The cleanest split-answer handling I've seen is late chunking combined with a coverage probe: instead of deciding boundaries by embedding similarity, you embed the query alongside each candidate sentence during chunking and check whether any single sentence satisfies more than a threshold of the question's intent — if not, extend the chunk until it does. It's computationally heavier at index time but the boundary becomes query-aware rather than structure-aware, which is exactly what the split-answer case needs. Happy to share the sketch of how we did the coverage probe if that's useful for ContextQuery v2.

Vivek Patil • Jul 14

That's the cleanest framing I've heard for this problem — moving the boundary decision from index time structure to query time intent coverage is the right inversion. The threshold probe idea makes sense: you're essentially asking "does this chunk fully contain the claim?" before committing to the boundary, rather than discovering the split at retrieval time when it's too late to fix.
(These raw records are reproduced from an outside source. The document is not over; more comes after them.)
-- ==== Sys2Proof/Machine/Barrier.lean ====
section
/-! DEFINITION. Barrier.lean: what happens to waits, signals and barriers between bundles (10 R241-R243, R247, R251-R256), the commit of a transaction (13 R323), and the meanings of their commands. -/

namespace Sys2Proof.Machine

/-! ## Signals (10 R241-R243) -/

/-- The mark that a change of a counter was refused in the present cycle: later changes of steps 1 and 2 are lost. -/
def resLost (c : CoreId) (n : Nat) : Nat := 0xC00000 + 64 * c.val + n

/-- A signal of step 1 or 2 is applied to a counter, or refused with a halt. -/
def State.applySignal (s : State) (p : PartId) (c : CoreId) (n amt : Nat) (refuse : State → State) : State :=
  if (s.part p).used.contains (resLost c n) then s
  else if (s.core c).sigCap n < (s.core c).syn.count n + amt then (refuse s).take p (resLost c n)
  else s.modSyn c (fun y => y.setCount n (y.count n + amt))

/-- The first signal due at a core: by cycle, then sender. -/
def Part.nextSignal (q : Part) (c : CoreId) : Option Signal :=
  (q.signals.filter (fun x => x.target == c && x.at_ ≤ q.now)).foldl (fun o x => match o with
    | none => some x
    | some y => if x.at_ < y.at_ || (x.at_ == y.at_ && x.sender < y.sender) then some x else o) none

/-- SIGNAL_ARRIVAL (10 R241-R243): a remote signal takes effect at its counter; one that would pass the capacity halts its sender in flight. -/
def execSignalArrival (core : CoreId) (s : State) : Result :=
  match s.liveOf core with
  | none => .next s
  | some p =>
    match (s.part p).nextSignal core with
    | none => .next s
    | some x =>
      let s := s.modPart p (fun q => { q with signals := q.signals.erase x })
      .next (s.applySignal p core x.n.val x.amt.toNat (fun s => s.haltCore x.sender true 1 0x07 x.bundle x.n.val))

/-- WAIT_TIMEOUT (10 R247): the wait in progress completes by its timeout: K[KD] = 1, counters and barriers unchanged. -/
def execWaitTimeout (core : CoreId) (s : State) : Result :=
  let bits := (s.core core).ctl.wait
  if (s.core core).ctl.waiting && s.synEval core bits == .done (some true) && s.endedByTimeout core bits then
    issueSlot core (s.synCauses core bits) (fun s => s.synDone core bits (some true)) s
  else .next s

/-! ## Commit of a transaction (13 R320-R323) -/

/-- A partition's owner tables registered in place of those with the same TID. -/
def registerOwners (old new : List (List (BitVec 128))) : List (List (BitVec 128)) :=
  old.filter (fun o => !new.any (fun n => ownerTid n == ownerTid o)) ++ new

/-- What a commit changes beside the cores: owner tables, the partition's weir activities. -/
def State.commitDie (s : State) (p : PartId) (m : Image) : State :=
  let acts := match imgOf m 6 with
    | w :: _ => (List.range 256).foldl (fun as n =>
        let old := (as.lookup n).getD .reset
        if old.owner.toNat = p.val then putKey n (activityOf (secNat m w (8 + 8 * n) 8) old) as else as) s.asz.acts
    | [] => s.asz.acts
  { s with asz := { s.asz with owners := registerOwners s.asz.owners ((imgOf m 8).map (ownerWords m)), acts := acts } }

/-- The number of a core among its partition's, in core-id order. -/
def State.coreIndex (s : State) (p : PartId) (c : CoreId) : Nat := ((s.coresOf p).takeWhile (fun k => k != c)).length

/-- EP[c] of a transaction with EPV = 1. -/
def State.newEntry (s : State) (p : PartId) (c : CoreId) (m : Image) : Option (BitVec 48) :=
  match imgPart m 10 p with
  | some x => if secNat m x 1 1 = 1 then some (BitVec.ofNat 48 (secNat m x (64 + 8 * s.coreIndex p c) 8)) else none
  | none => none

/-- A core takes its own new state; with EPV = 1 the bundle after the one at hand is EP[c]. The bundle at hand, which waits for the completion or goes before EP[c], is still fetched from the code region before (13 R323). A branch or REP in it meets the redirect as one in a delay bundle does (03 R64), and open repeat levels stay open across it (DESIGN CHOICE, log 94). -/
def State.commitCore (s : State) (p : PartId) (c : CoreId) (m : Image) : State :=
  let s' := match coreSection m (s.recordsFor m) c with
    | some x => s.modCore c (setCore m x)
    | none => s
  let g := (s.core c).cfg
  let stays := (s.core c).ctl.waiting || (s.newEntry p c m).isSome
  let s' := s'.modCfg c (fun g' => { g' with
    armedCode := none, oldCode := if stays then some (g.codeBase.toNat, g.codeLen.toNat) else none })
  match s.newEntry p c m with
  | some ep => if (s.core c).ctl.finished then s'
    else s'.modCtl c (fun u => { u with redirect := some { left := 1, target := some ep, empties := false } })
  | none => s'

/-- The armed transaction of a partition commits at an issue count. -/
def State.commitTxn (s : State) (p : PartId) (count : Nat) : State :=
  match (s.part p).armed with
  | some a => (s.txnOutcome p 1 count).commitDie p a.img
  | none => s

/-! ## Barriers (10 R251-R256) -/

/-- Whether every member of a barrier counts as arrived at the arrival that reaches the root in cycle r. -/
def State.rootFull (s : State) (p : PartId) (arrived : BitVec 64) (r : Nat) : Bool :=
  (s.coresOf p).all (fun c => let u := (s.core c).ctl
    bit arrived c.val || (u.finished && u.finCyc + 4 * depth c ≤ r))

/-- BARRIER_ROOT_ARRIVAL (10 R252): a core's arrival is counted; the last member's makes the root complete, or on a spanning id sends the module's arrival on (R256). -/
def execBarrierRootArrival (core : CoreId) (id : Fin 16) (s : State) : Result :=
  match s.liveOf core with
  | none => .next s
  | some p =>
    let r := (s.part p).roots[id]
    match r.coming.find? (fun x => x.1 == core && x.2 ≤ (s.part p).now) with
    | none => .next s
    | some x =>
      let arrived := setBit r.arrived core.val true
      let root := { r with coming := r.coming.erase x, arrived := arrived }
      if s.rootFull p arrived x.2 then
        if (s.core core).syn.scopeOf id = 2 then
          .next ((s.modPart p (fun q => { q with roots := q.roots.set id { root with arrived := 0 } })).spanArrive p id)
        else .next (s.modPart p (fun q => { q with roots := q.roots.set id { root with arrived := 0, full := some x.2 } }))
      else .next (s.modPart p (fun q => { q with roots := q.roots.set id root }))

/-- A completion reaches a core: its arrival is completed, and it takes the new state of a transaction committed by it. -/
def State.tell (s : State) (p : PartId) (id : Fin 16) (x : CoreId × Nat) : State :=
  let c := x.1
  let s := s.modSyn c (fun y => { y with bar := if y.bar[id] == .arrived then y.bar.set id .completed else y.bar })
  let s := match (s.part p).committed with
    | some a => if a.id = id then s.commitCore p c a.img else s
    | none => s
  s.modPart p (fun q =>
    let going := q.roots[id].going.erase x
    { q with
      roots := q.roots.set id { q.roots[id] with going := going }
      committed := match q.committed with
        | some a => if a.id = id && going.isEmpty then none else some a
        | none => none })

/-- BARRIER_COMPLETION_SEND (10 R252, 13 R323): in cycle r + 1 the root sends the completion, and a transaction armed for the id commits. -/
def execBarrierCompletionSend (p : PartId) (id : Fin 16) (s : State) : Result :=
  let q := s.part p
  match q.roots[id].full with
  | none => .next s
  | some r =>
    if q.live && q.cycDone && r + 1 ≤ q.now then
      let s := q.roots[id].going.foldl (fun s x => s.tell p id x) s
      let s := match q.armed with
        | some a => if a.id = id then s.commitTxn p q.count else s
        | none => s
      .next (s.modPart p (fun q => { q with
        roots := q.roots.set id { q.roots[id] with
          full := none, going := (s.coresOf p).map (fun c => (c, r + 1 + 4 * depth c)) } }))
    else .next s

/-- BARRIER_COMPLETION_ARRIVAL (10 R251, R252): at r + 1 + 4d the completion reaches the core. -/
def execBarrierCompletionArrival (core : CoreId) (id : Fin 16) (s : State) : Result :=
  match s.liveOf core with
  | none => .next s
  | some p =>
    match (s.part p).roots[id].going.find? (fun x => x.1 == core && x.2 ≤ (s.part p).now) with
    | some x => .next (s.tell p id x)
    | none => .next s

/-- SPAN_COMPLETION_DUE (10 R251, R255; 13 R323): at its due count a ready spanning completion is consumed: the id is idle in every core, an armed transaction commits or is aborted. -/
def execSpanCompletionDue (p : PartId) (id : Fin 16) (s : State) : Result :=
  let q := s.part p
  let r := q.roots[id]
  if q.live && !q.cycDone && q.issuing && r.spanWaiting && r.spanReady && r.spanDue ≤ q.icount.toNat then
    let s := (s.coresOf p).foldl (fun s c => s.modSyn c (fun y => { y with
      bar := if y.bar[id] == .arrived then y.bar.set id .idle else y.bar })) s
    let s := s.modPart p (fun q => { q with
      roots := q.roots.set id { r with spanWaiting := false, spanReady := false, spanCommit := false } })
    match q.armed with
    | some a =>
      if a.id ≠ id then .next s
      else if r.spanCommit then
        .next ((((s.coresOf p).foldl (fun s c => s.commitCore p c a.img) (s.commitTxn p q.icount.toNat))).modPart p
          (fun q => { q with committed := none }))
      else .next (s.txnOutcome p 4 0)
    | none => .next s
  else .next s

end Sys2Proof.Machine
end

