/-- Routers and queue selection serve class 0 before every other class (11 R281): a request waits for class-0 requests to its receiver, an answer for class-0 answers. -/
def State.yields (s : State) (m : Msg) : Bool :=
  m.cls ≠ 0 && s.net.any (fun x => (x.kind = 1) == (m.kind = 1) && x.cls = 0 && x.dmod = m.dmod && x.dep = m.dep &&
    (if m.kind = 1 then s.enters x else s.carries x))

/-- A request turned away at its receiver with a NAK. -/
def State.turnAway (s : State) (m : Msg) (stat : Nat) : State :=
  (if s.fromDie m then s.releaseReq m else s.freeEntry m).sendMsg (m.nak stat)

/-- REQUEST_ENQUEUE (11 R262, R271, R273, R275, R281): a request reaches its receiver: a core's queue, a closed core, or the manager die past the weir. -/
def execRequestEnqueue (n : Nat) (s : State) : Result :=
  match s.net[n]? with
  | none => .next s
  | some m =>
    if m.kind ≠ 1 || s.behind n m || s.yields m || !s.enters m then .next s
    else
      match s.ownCore m.dmod m.dep with
      | some c =>
        if s.closed c || s.inReplay c then .next (((s.takeMsg n).turnAway m 1).countClosed m)
        else if s.fromDie m || (s.core c).mu.reqFree m.cls.val then .next ((s.takeMsg n).enterCore c m)
        else .next ((s.takeMsg n).turnAway m 2)
      | none =>
        match s.meterOut m with
        | (.admitted, s) => .next ((s.takeMsg n).toService m)
        | (.waits, s) => .next (s.takeMsg n)
        | (.refused, s) => .next ((s.takeMsg n).turnAway m 6)

/-- An answer reaches its requester: its reserved reply entry, or nowhere if the requester has closed since (11 R262, R271). -/
def State.enterReply (s : State) (m : Msg) : State :=
  match epCore m.dep with
  | some c =>
    if s.closed c || (s.core c).mu.gen ≠ m.gen then s
    else s.modMu c (fun u => { u with rp := u.rp ++ [m], rpHeld := u.rpHeld - 1 })
  | none => s

/-- An answer leaves for another module. -/
def State.replyOut (s : State) (m : Msg) : State := s.sendSlot m.dmod (msgSlot m)

/-- REPLY_ENQUEUE (11 R262, R271): a reply or NAK enters its reserved entry, is discarded at a closed core, or leaves for its module. -/
def execReplyEnqueue (n : Nat) (s : State) : Result :=
  match s.net[n]? with
  | none => .next s
  | some m =>
    if m.kind = 1 || s.behind n m || s.yields m || !s.carries m then .next s
    else if m.dmod = s.fab.cfg.modid.toNat then .next ((s.takeMsg n).enterReply m)
    else
      match s.meterOut m with
      | (.admitted, s) => .next ((s.takeMsg n).replyOut m)
      | (.waits, s) => .next (s.takeMsg n)
      | (.refused, s) => .next ((s.takeMsg n).replyOut { m with hdr := mkHdr 3 false m.cls.val m.dmod m.dep m.smod m.sep 6 m.arg, payload := 0 })

/-! ## Handlers (11 R266-R270) -/

/-- The request that a dispatch takes: the oldest of class 0, or else the oldest (11 R267). -/
def MessageUnit.nextRequest (u : MessageUnit) : Option Msg :=
  match u.rq.find? (fun m => m.cls == 0) with
  | some m => some m
  | none => u.rq.head?

/-- A halt that a handler raises (11 R269), with its HALT record (12 R301): its bundle is the one at issue in the halting cycle. -/
def State.handlerHalt (s : State) (c : CoreId) (reason detail : Nat) : State :=
  s.haltCore c (reason = 0x07 || reason = 0x13) 1 reason (s.core c).ctl.pc detail (handler := true)

/-- HANDLER_DISPATCH (11 R267): the oldest eligible request's handler starts; an empty entry halts the core in flight with reason 0x13. -/
def execHandlerDispatch (core : CoreId) (s : State) : Result :=
  match s.handles core with
  | none => .next s
  | some _ =>
    let k := s.core core
    match k.mu.handler, k.mu.nextRequest with
    | none, some m =>
      if opc48 (k.cfg.operation m.hnd 0) = 0 then .next (s.handlerHalt core 0x13 m.hnd)
      else .next (s.modMu core (fun u => { u with rq := u.rq.erase m, handler := some { req := m, op := 0, replied := false } }))
    | _, _ => .next s

/-- The next operation of the handler. -/
def State.nextOp (s : State) (c : CoreId) : State :=
  s.modMu c (fun u => { u with handler := u.handler.map (fun h => { h with op := h.op + 1 }) })

/-- The checks of NSLOT and of line L in the order of 11 R269; used: the operation reaches line L, which MRPLY does only with SRC 0b10 (DEDUCED, log 59). -/
def State.lineBad (s : State) (c : CoreId) (w : BitVec 48) (arg : Nat) (used : Bool := true) : Option (Nat × Nat) :=
  let a := handlerLine c w arg
  if fld w 12 0 = 0 then some (0x0D, 416)
  else if used && (!insideOne ((s.core c).regions c) a 64 || ((s.core c).codeSpans c (opc48 w != 0x25)).any (fun r => meets a 64 r.1 r.2)) then some (0x05, a)
  else none

/-- The checks of a handler operation but those of capacity (11 R269). -/
def State.operationBad (s : State) (c : CoreId) (h : Handler) (w : BitVec 48) : Option (Nat × Nat) :=
  let lw := w.extractLsb' 0 40
  match handlerMask (opc48 w) with
  | none => some (0x01, opc48 w)
  | some mask =>
    let bad := lw &&& ~~~mask
    if opc48 w = 0x20 then some (0x0B, h.req.hnd)
    else if bad ≠ 0 then some (0x02, 416 + lowestBit bad)
    else match opc48 w with
      | 0x01 =>
        if 48 ≤ synN lw then some (0x02, 448)
        else if synAmt lw = 0 then some (0x0D, 440)
        else if synTgt w ≠ c then some (0x05, blockBase (synTgt w))
        else none
      | 0x24 => s.lineBad c w h.req.arg
      | 0x25 => if fld w 39 38 = 3 then some (0x02, 454) else s.lineBad c w h.req.arg (fld w 39 38 == 2)
      | 0x26 => if 1 < fld w 39 38 then some (0x02, 454) else s.lineBad c w h.req.arg
      | _ => none

/-- One operation of a running handler, if it has the opcode: its checks, then its effect, then the next operation. -/
def handlerStep (c : CoreId) (opc : Nat) (effect : PartId → Handler → BitVec 48 → State → State) (s : State) : Result :=
  match s.handles c, (s.core c).handlerOp with
  | some p, some (h, w) =>
    if opc48 w = opc then
      match s.operationBad c h w with
      | some (reason, detail) => .next (s.handlerHalt c reason detail)
      | none => .next (effect p h w s)
    else .next s
  | _, _ => .next s

/-- HANDLER_SIGNAL (11 R268, 10 R242 step 2): the own counter rises by AMT, after the remote signals of the cycle; past the capacity the core halts in flight (R243). -/
def execHandlerSignal (core : CoreId) (s : State) : Result :=
  handlerStep core 0x01 (fun p _ w s =>
    let n := synN (w.extractLsb' 0 40)
    let amt := synAmt (w.extractLsb' 0 40)
    if ((s.part p).nextSignal core).isSome || (s.part p).cycDone then s
    else
      let t := s.applySignal p core n amt (fun s => s.handlerHalt core 0x07 n)
      if (t.handles core).isNone then t
      else (t.rrNote p 3 core.val (leBytes 8 (n + 256 * amt))).nextOp core) s

/-- MPUT (11 R268): the request's payload is written to line L in an idle write slot. -/
def execMput (core : CoreId) (s : State) : Result :=
  handlerStep core 0x24 (fun _ h w s =>
    let a := handlerLine core w h.req.arg
    if s.writeFree a then (s.softWrite a 1 core.val h.req.payload).nextOp core else s) s

/-- The reply of a handler: its reply is sent once. -/
def State.replyFrom (s : State) (c : CoreId) (h : Handler) (m : Msg) : State :=
  if h.req.nr || h.replied then s.modMu c (fun u => { u with extra := satAdd u.extra 1 })
  else (s.sendMsg m).modMu c (fun u => { u with handler := u.handler.map (fun h => { h with replied := true }) })

/-- A handler operation that met an uncorrectable line ends with an error completion: NAK BADREQ to a requester that still awaits its answer (04 R88; the reason DESIGN CHOICE, log 26). -/
def State.failedRead (s : State) (c : CoreId) (h : Handler) : State :=
  (if h.req.nr || h.replied then s else s.replyFrom c h (h.req.nak 6)).nextOp c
The computational cost at index time is a fair tradeoff for ContextQuery's use case — the corpus is relatively stable, so heavy indexing amortizes well. The part I'd want to understand is how you calibrate the intent threshold without it becoming a tuning nightmare per corpus.
Yes — please share the sketch. Genuinely useful for v2 and I'll credit the approach in the writeup if I implement it.